Currently, most video summarization methods are divided into two stages, the first stage is to predict the importance scores of all video frames, and the second stage is to select the key shots of the video by using the results of the first stage, so as to obtain the final summarization result. The first stage is a key stage of a video summarization method, most of research of the current methods aims at predicting the importance scores of video frames, and many methods have good performance.

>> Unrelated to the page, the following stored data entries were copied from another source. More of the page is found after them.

-- ==== Sys2Proof/Laws/Cells.lean ====
section
/-! SUPPORT. Every operation keeps the page contents in canonical form: one lemma per operation. -/

namespace Sys2Proof.Machine

/-- The page contents are in canonical form. -/
def Device.cellsOk (d : Device) : Bool := Store.wf d.store.cells

theorem foldl_cellsOk {α : Type} (f : Device → α → Device) (h : ∀ d x, d.cellsOk = true → (f d x).cellsOk = true)
    (l : List α) (d : Device) (h0 : d.cellsOk = true) : (l.foldl f d).cellsOk = true := by
  induction l generalizing d with
  | nil => exact h0
  | cons x r ih => exact ih _ (h d x h0)

theorem Device.orPending_cellsOk (d : Device) (i : Nat) (k : Device → Device)
    (h1 : ∀ o, (d.endTransfer i o).cellsOk = true) (h2 : (k d).cellsOk = true) : (d.orPending i k).cellsOk = true := by
  unfold Device.orPending
  split
  · exact h1 _
  · exact h2

@[simp] theorem Device.mk_cellsOk (a1 : Time) (a2 : Bool) (a3 : Nat) (a4 : Pins) (a5 : Setup) (a6 : Rx) (a7 : Option Tx)
    (a8 : RxCounts) (a9 : Access) (a10 : Protection) (a11 : LoopTest) (a12 : Store) (a13 : NeighTable)
    (a14 : List Wait) (a15 : Transfers) (a16 : DistressUnit) (a17 : WeatherStore) (a18 : CatchLog)
    (a19 : ReportBuilder) (a20 : Console) :
    Device.cellsOk ⟨a1, a2, a3, a4, a5, a6, a7, a8, a9, a10, a11, a12, a13, a14, a15, a16, a17, a18, a19, a20⟩
      = Store.wf a12.cells := rfl

@[simp] theorem Device.cellsOk_eta (d : Device) : Store.wf d.store.cells = d.cellsOk := rfl

@[simp] theorem Device.onStore_cellsOk (d : Device) (f : Store → Store) :
    (d.onStore f).cellsOk = Store.wf (f d.store).cells := rfl

@[simp] theorem Device.reserve_cellsOk (d : Device) (h : Holder) (size : Nat) (h0 : d.cellsOk = true) :
    (d.reserve h size).2.cellsOk = true := Store.reserve_wf d.store h size h0

theorem Device.reserve_eq_cellsOk {d e : Device} {h : Holder} {size : Nat} {r : Reserved}
    (h1 : d.reserve h size = (r, e)) (h0 : d.cellsOk = true) : e.cellsOk = true := by
  have h2 := Device.reserve_cellsOk d h size h0
  rwa [h1] at h2

@[simp] theorem Device.writeText_cellsOk (d : Device) (id i : Nat) (syms : List Nat) (h0 : d.cellsOk = true) :
    (d.writeText id i syms).cellsOk = true := Store.writeSyms_wf d.store id i syms h0

@[simp] theorem Device.handOver_cellsOk (d : Device) (id : Nat) (taker : Holder) (h0 : d.cellsOk = true) :
    Store.wf (d.store.handOver id taker).2.cells = true := by rw [Store.handOver_cells]; exact h0

@[simp] theorem Store.release_wf (s : Store) (id : Nat) : Store.wf (s.release id).cells = Store.wf s.cells := rfl

@[simp] theorem Device.onConsole_cellsOk (d : Device) (f : Console → Console) : (d.onConsole f).cellsOk = d.cellsOk := rfl
@[simp] theorem Device.onAccess_cellsOk (d : Device) (f : Access → Access) : (d.onAccess f).cellsOk = d.cellsOk := rfl
@[simp] theorem Device.onProt_cellsOk (d : Device) (f : Protection → Protection) : (d.onProt f).cellsOk = d.cellsOk := rfl
@[simp] theorem Device.onLoop_cellsOk (d : Device) (f : LoopTest → LoopTest) : (d.onLoop f).cellsOk = d.cellsOk := rfl
@[simp] theorem Device.onRx_cellsOk (d : Device) (f : Rx → Rx) : (d.onRx f).cellsOk = d.cellsOk := rfl
@[simp] theorem Device.onRxCounts_cellsOk (d : Device) (f : RxCounts → RxCounts) : (d.onRxCounts f).cellsOk = d.cellsOk := rfl
@[simp] theorem Device.onNeigh_cellsOk (d : Device) (f : NeighTable → NeighTable) : (d.onNeigh f).cellsOk = d.cellsOk := rfl
@[simp] theorem Device.onXfer_cellsOk (d : Device) (f : Transfers → Transfers) : (d.onXfer f).cellsOk = d.cellsOk := rfl
@[simp] theorem Device.onDistress_cellsOk (d : Device) (f : DistressUnit → DistressUnit) : (d.onDistress f).cellsOk = d.cellsOk := rfl
@[simp] theorem Device.onWeather_cellsOk (d : Device) (f : WeatherStore → WeatherStore) : (d.onWeather f).cellsOk = d.cellsOk := rfl
@[simp] theorem Device.onLog_cellsOk (d : Device) (f : CatchLog → CatchLog) : (d.onLog f).cellsOk = d.cellsOk := rfl
@[simp] theorem Device.onRep_cellsOk (d : Device) (f : ReportBuilder → ReportBuilder) : (d.onRep f).cellsOk = d.cellsOk := rfl

@[simp] theorem Device.reach_cellsOk (d : Device) (t : Time) (h0 : d.cellsOk = true) :
    (Device.reach d t).cellsOk = true := by
  unfold Device.reach
  simp [h0]

@[simp] theorem Device.draw_cellsOk (d : Device) (lo hi : Nat) (h0 : d.cellsOk = true) :
    (Device.draw d lo hi).2.cellsOk = true := by
  unfold Device.draw
  simp [h0]

@[simp] theorem Device.onLane_cellsOk (d : Device) (n : LaneName) (f : Lane → Lane) (h0 : d.cellsOk = true) :
    (Device.onLane d n f).cellsOk = true := by
  unfold Device.onLane
  split <;> simp [h0]

@[simp] theorem Device.queueEntry_cellsOk (d : Device) (n : LaneName) (e : Entry) (h0 : d.cellsOk = true) :
    (Device.queueEntry d n e).cellsOk = true := by
  unfold Device.queueEntry
  split <;> simp [h0]

@[simp] theorem Device.addMark_cellsOk (d : Device) (n : LaneName) (r : OwedRef) (h0 : d.cellsOk = true) :
    (Device.addMark d n r).cellsOk = true := by
  unfold Device.addMark
  simp [h0]

@[simp] theorem Device.dropMark_cellsOk (d : Device) (n : LaneName) (r : OwedRef) (h0 : d.cellsOk = true) :
    (Device.dropMark d n r).cellsOk = true := by
  unfold Device.dropMark
  simp [h0]

@[simp] theorem Device.passMark_cellsOk (d : Device) (n : LaneName) (old new : OwedRef) (h0 : d.cellsOk = true) :
    (Device.passMark d n old new).cellsOk = true := by
  unfold Device.passMark
  simp [h0]

@[simp] theorem Device.reportTagged_cellsOk (d : Device) (kind : ReportKind) (tag : Nat) (r : OwedRef) (data : List Datum) (h0 : d.cellsOk = true) :
    (Device.reportTagged d kind tag r data).cellsOk = true := by
  unfold Device.reportTagged
  repeat' (first | with_reducible exact h0 | simp [h0] | split)

@[simp] theorem Device.report_cellsOk (d : Device) (kind : ReportKind) (r : OwedRef) (data : List Datum) (h0 : d.cellsOk = true) :
    (Device.report d kind r data).cellsOk = true := by
  unfold Device.report
  simp [h0]

@[simp] theorem Device.reportOrLose_cellsOk (d : Device) (kind : ReportKind) (tag : Nat) (data : List Datum) (h0 : d.cellsOk = true) :
    (Device.reportOrLose d kind tag data).2.cellsOk = true := by
  unfold Device.reportOrLose
  split <;> simp [h0]

@[simp] theorem Device.offer_cellsOk (d : Device) (it : Item) (h0 : d.cellsOk = true) :
    (Device.offer d it).cellsOk = true := by
  unfold Device.offer
  simp [h0]

@[simp] theorem Device.withdraw_cellsOk (d : Device) (c : AccessClass) (p : Item → Bool) (h0 : d.cellsOk = true) :
    (Device.withdraw d c p).cellsOk = true := by
  unfold Device.withdraw
  simp [h0]

@[simp] theorem Device.bumpAcksDropped_cellsOk (d : Device) (h0 : d.cellsOk = true) :
    (Device.bumpAcksDropped d).cellsOk = true := by
  unfold Device.bumpAcksDropped
  simp [h0]

@[simp] theorem Device.offerAck_cellsOk (d : Device) (dest : Station) (num idx answer : Nat) (endTime : Time) (h0 : d.cellsOk = true) :
    (Device.offerAck d dest num idx answer endTime).cellsOk = true := by
  unfold Device.offerAck
  dsimp only
  repeat' (first
    | with_reducible assumption
    | simp (maxDischargeDepth := 16) [*]
    | (refine foldl_cellsOk _ ?_ _ _ ?_; intro _ _ _)
    | (refine Device.orPending_cellsOk _ _ _ ?_ ?_; intro _)
    | split)

@[simp] theorem Device.enterClear_cellsOk (d : Device) (h0 : d.cellsOk = true) :
    (Device.enterClear d).cellsOk = true := by
  unfold Device.enterClear
  repeat' (first | with_reducible exact h0 | simp [h0] | split)

@[simp] theorem Device.leaveClear_cellsOk (d : Device) (ch : Channel) (h0 : d.cellsOk = true) :
    (Device.leaveClear d ch).cellsOk = true := by
  unfold Device.leaveClear
  simp [h0]

@[simp] theorem Device.settleChannel_cellsOk (d : Device) (h0 : d.cellsOk = true) :
    (Device.settleChannel d).cellsOk = true := by
  unfold Device.settleChannel
  repeat' (first | with_reducible exact h0 | simp [h0] | split)

@[simp] theorem Device.makeContender_cellsOk (d : Device) (c : AccessClass) (it : Item) (h0 : d.cellsOk = true) :
    (Device.makeContender d c it).cellsOk = true := by
  unfold Device.makeContender
  repeat' (first | with_reducible exact h0 | simp [h0] | split)

@[simp] theorem Device.selectContender_cellsOk (d : Device) (c : AccessClass) (h0 : d.cellsOk = true) :
    (Device.selectContender d c).cellsOk = true := by
  unfold Device.selectContender
  repeat' (first | with_reducible exact h0 | simp [h0] | split)

@[simp] theorem Device.selectAll_cellsOk (d : Device) (h0 : d.cellsOk = true) :
    (Device.selectAll d).cellsOk = true := by
  unfold Device.selectAll
  exact foldl_cellsOk _ (fun _ _ h => by simp [h]) _ _ (by simp [h0])

@[simp] theorem Device.refreshEligible_cellsOk (d : Device) (h0 : d.cellsOk = true) :
    (Device.refreshEligible d).cellsOk = true := by
  unfold Device.refreshEligible
  exact foldl_cellsOk _ (fun _ _ h => by simp [h]) _ _ (by simp [h0])

@[simp] theorem Device.countSlots_cellsOk (d : Device) (h0 : d.cellsOk = true) :
    (Device.countSlots d).cellsOk = true := by
  unfold Device.countSlots
  exact foldl_cellsOk _ (fun _ _ h => by simp [h]) _ _ (by simp [h0])

@[simp] theorem Device.onNeighbour_cellsOk (d : Device) (st : Station) (f : Neigh → Neigh) (h0 : d.cellsOk = true) :
    (Device.onNeighbour d st f).cellsOk = true := by
  unfold Device.onNeighbour
  simp [h0]

@[simp] theorem Device.removeNeighbour_cellsOk (d : Device) (st : Station) (h0 : d.cellsOk = true) :
    (Device.removeNeighbour d st).cellsOk = true := by
  unfold Device.removeNeighbour
  simp [h0]

@[simp] theorem Device.onNeighCounts_cellsOk (d : Device) (f : NeighCounts → NeighCounts) (h0 : d.cellsOk = true) :
    (Device.onNeighCounts d f).cellsOk = true := by
  unfold Device.onNeighCounts
  simp [h0]

@[simp] theorem Device.headerFacts_cellsOk (d : Device) (st : Station) (score : Nat) (endTime : Time) (h0 : d.cellsOk = true) :
    (Device.headerFacts d st score endTime).1.cellsOk = true := by
  unfold Device.headerFacts
  repeat' (first | with_reducible exact h0 | simp [h0] | split)

@[simp] theorem Device.goStale_cellsOk (d : Device) (st : Station) (h0 : d.cellsOk = true) :
    (Device.goStale d st).1.cellsOk = true := by
  unfold Device.goStale
  repeat' (first | with_reducible exact h0 | simp [h0] | split)

@[simp] theorem Device.removeAtTime_cellsOk (d : Device) (st : Station) (h0 : d.cellsOk = true) :
    (Device.removeAtTime d st).cellsOk = true := by
  unfold Device.removeAtTime
  split <;> simp [h0]

@[simp] theorem Device.removeUnpinned_cellsOk (d : Device) (h0 : d.cellsOk = true) :
    (Device.removeUnpinned d).cellsOk = true := by
  unfold Device.removeUnpinned
  simp [h0]

@[simp] theorem Device.charge_cellsOk (d : Device) (st : Station) (h0 : d.cellsOk = true) :
    (Device.charge d st).cellsOk = true := by
  unfold Device.charge
  simp [h0]

@[simp] theorem Device.avoid_cellsOk (d : Device) (st : Station) (h0 : d.cellsOk = true) :
    (Device.avoid d st).cellsOk = true := by
  unfold Device.avoid
  simp [h0]

@[simp] theorem Device.avoidPassed_cellsOk (d : Device) (st : Station) (h0 : d.cellsOk = true) :
    (Device.avoidPassed d st).1.cellsOk = true := by
  unfold Device.avoidPassed
  simp [h0]

@[simp] theorem Device.clearWilling_cellsOk (d : Device) (st : Station) (h0 : d.cellsOk = true) :
    (Device.clearWilling d st).1.cellsOk = true := by
  unfold Device.clearWilling
  repeat' (first | with_reducible exact h0 | simp [h0] | split)

@[simp] theorem Device.beaconFacts_cellsOk (d : Device) (b : Burst) (h0 : d.cellsOk = true) :
    (Device.beaconFacts d b).1.cellsOk = true := by
  unfold Device.beaconFacts
  repeat' (first | with_reducible exact h0 | simp [h0] | split)

@[simp] theorem Device.skipBeacon_cellsOk (d : Device) (h0 : d.cellsOk = true) :
    (Device.skipBeacon d).cellsOk = true := by
  unfold Device.skipBeacon
  simp [h0]

@[simp] theorem Device.dropBeacon_cellsOk (d : Device) (h0 : d.cellsOk = true) :
    (Device.dropBeacon d).cellsOk = true := by
  unfold Device.dropBeacon
  split <;> simp [h0]

@[simp] theorem Device.beaconFalls_cellsOk (d : Device) (due : Time) (h0 : d.cellsOk = true) :
    (Device.beaconFalls d due).cellsOk = true := by
  unfold Device.beaconFalls
  dsimp only
  repeat' (first
    | with_reducible assumption
    | simp (maxDischargeDepth := 16) [*]
    | (refine foldl_cellsOk _ ?_ _ _ ?_; intro _ _ _)
    | (refine Device.orPending_cellsOk _ _ _ ?_ ?_; intro _)
    | split)

@[simp] theorem Device.removeWait_cellsOk (d : Device) (k : WaitKind) (st num : Nat) (h0 : d.cellsOk = true) :
    (Device.removeWait d k st num).cellsOk = true := by
  unfold Device.removeWait
  simp [h0]

@[simp] theorem Device.refuseWait_cellsOk (d : Device) (h0 : d.cellsOk = true) :
    (Device.refuseWait d).cellsOk = true := by
  unfold Device.refuseWait
  simp [h0]

@[simp] theorem Device.addWait_cellsOk (d : Device) (k : WaitKind) (st num : Nat) (h0 : d.cellsOk = true) :
    (Device.addWait d k st num).cellsOk = true := by
  unfold Device.addWait
  repeat' (first | with_reducible exact h0 | simp [h0] | split)

@[simp] theorem Device.startWait_cellsOk (d : Device) (k : WaitKind) (st num : Nat) (h0 : d.cellsOk = true) :
    (Device.startWait d k st num).2.2.cellsOk = true := by
  unfold Device.startWait
  try dsimp only
  repeat' split
  all_goals first
    | simp (maxDischargeDepth := 16) [*]
    | (have h2 := congrArg (fun x => x.2.cellsOk) ‹_ = (_, _)›
       simp (maxDischargeDepth := 16) [h0] at h2
       simp (maxDischargeDepth := 16) [*])
    | (have h2 := congrArg (fun x => x.1.cellsOk) ‹_ = (_, _)›
       simp (maxDischargeDepth := 16) [h0] at h2
       simp (maxDischargeDepth := 16) [*])
    | (have h2 := congrArg (fun x => x.2.2.cellsOk) ‹_ = (_, _, _)›
       simp (maxDischargeDepth := 16) [h0] at h2
       simp (maxDischargeDepth := 16) [*])

@[simp] theorem Device.onSlot_cellsOk (d : Device) (i : Nat) (f : Slot → Slot) (h0 : d.cellsOk = true) :
    (Device.onSlot d i f).cellsOk = true := by
  unfold Device.onSlot
  simp [h0]

@[simp] theorem Device.onXferCounts_cellsOk (d : Device) (f : XferCounts → XferCounts) (h0 : d.cellsOk = true) :
    (Device.onXferCounts d f).cellsOk = true := by
  unfold Device.onXferCounts
  simp [h0]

For example, in the document "Ke Zhang, Wei-Lun Chao, FeiSha, et al, video summary with Long Short-Term Memory [ C ]// european conference on Computer vision. springer, Cham, 2016", two LSTM networks are used, one from front to back and one from back to front to extract the sequence information of the video frame and predict the video frame importance score, the network structure is simple, the key sequence information can be extracted, but the recurrent neural network is difficult to capture the Long-Term dependency, and the early sequence dependency is easy to lose when processing Long video information; in the document "Ji, Zhong, Xiong, kalin, Pang, Yanwei, et.

Disclosure of Invention

In order to overcome the defects of the prior art, the invention provides a video summarization method based on a converter. And optimizing an information flow route from the features to the decoder by using a converter based on an attention mechanism, weighting the importance scores output by the decoder and the original features, predicting the importance scores of the next frame, enhancing the relation between model input and output, realizing the complete parallelization of training, and better capturing global dependency information.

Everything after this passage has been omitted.